Monday, December 20, 2021

The Gift

 Catholicism is not just one religion among many.  If the purpose of religion is to allow us to share in the life of the Divine Presence and Love, Catholicism offers the Gift of the Presence and Love of Jesus Christ in a unique way -- in the Sacrament of the Eucharist.

As I near my own death, I gather up all the joy, all the love, all the richness of life that I have experienced and with great desire, wish that I could offer it to those I love, to enrich their lives.  I wish that I could say to them: Eat This; Drink This -- Let it become a part of you.  

And Jesus, the night before He died, offered us not only His death, but all that He had experienced of this human and divine life -- His great love for the Father, His great love for mankind, His immense enjoyment of all of creation!  "Take and eat," He said; "the richness of my own life and joy will become a part of your life and joy."

He gave us a way to enter into his mind, his soul, his strength, his will.  "Put on Christ Jesus," Paul tells us in Romans, "and make no provision for the weakness of the flesh" (Romans 13:14).  When St.

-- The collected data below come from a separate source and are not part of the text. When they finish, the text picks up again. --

/-- The kind may be taken in the index state: READY, or exempt, or FORMAT in UNFORMATTED (R136). -/
def kindAllowed (k : Kind) (st : IndexState) : Bool :=
  decide (st = .ready) || kindExempt k || (decide (k = .format) && decide (st = .unformatted))

/-- The namespace-checked kinds (R137). -/
def kindNsChecked : Kind → Bool
  | .lookup | .probe | .ref | .release | .commit | .lookupBatch | .probeBatch | .releaseBatch | .stats => true
  | _ => false

/-- The kinds refused in a READ_ONLY namespace (R137). -/
def kindWrites : Kind → Bool
  | .lookup | .lookupBatch | .ref | .commit => true
  | _ => false

/-- The kinds refused in a held namespace (R137). -/
def kindReleases : Kind → Bool
  | .release | .releaseBatch => true
  | _ => false

/-- The block that owns a request, sent at port `p` (R142). -/
def requestOwner (p : Port) : Request → Block
  | .lookup _ _ | .probe _ | .ref _ _ | .release _ _ | .move _ _ _ _ _ | .readSlot _ | .drop _ | .restore _ => .ixc
  | .commit _ _ _ | .abandon _ _ | .cancel _ => .clu
  | .openContainer | .closeContainer _ | .reclaim _ | .findEmpty _ | .containerStatus _ => .ctu
  | .batch _ => .bte
  | .setNamespace _ _ _ => .nst
  | .setPort target _ _ => .pu (target.getD p)
  | .admitPort target => .pu target
  | .evict target => .pu target
  | .portStatus | .events | .setEventMask _ _ _ => .pu p
  | .stats | .snapshot => .stu
  | .identify | .indexStatus | .setParameter _ _ | .getParameter _ | .format | .restart => .mif

/-- The index kinds wait for a turn at the arbiter; the other kinds are handed to their block (R129, R142). -/
def requestPhase (p : Port) (r : Request) : Phase :=
  if requestOwner p r = .ixc then .waiting else .atBlock

end Sys2Proof.Machine
end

Augustine read those words, he understood for the first time what it meant to "put on Christ" -- to share in His humanity as well as in His divinity.

All that Christ is, is offered to us in the Eucharist.  We don't have to "think" it to receive it -- it is freely given to us.  "A great king gives a banquet," Jesus tells us in the parable, but we are too busy, too preoccupied, too not-interested, to partake of the Gift of Himself.  He left us a way to share in His own life, but our own lives are more interesting now.

"This is my body," He said -- more than just his flesh, but His Life: what He loves, what He thinks, what He appreciates, what He understands -- all of who and what He is, what He did, what He does.

"This is my blood," my health, my antibodies, my Life -- Drink this, and you will have zoe (joy, energy, zest, spirit, the divine spark of life) in addition to biological life.

If you do not eat my body, said Jesus (John 6), you will have no life in you.  And this He was speaking to living human beings standing before Him:  you will have no life in you.  What was He talking about? they wondered.

I wish I could wrap up my own life in a package and offer to others.  "Take this," I would say, "and eat it.  You will love it!"  But of course, my life, rich as it is, would not even be a brief taste of the eternal life He offers us week after week.  "Take this," He says, "you will love it!"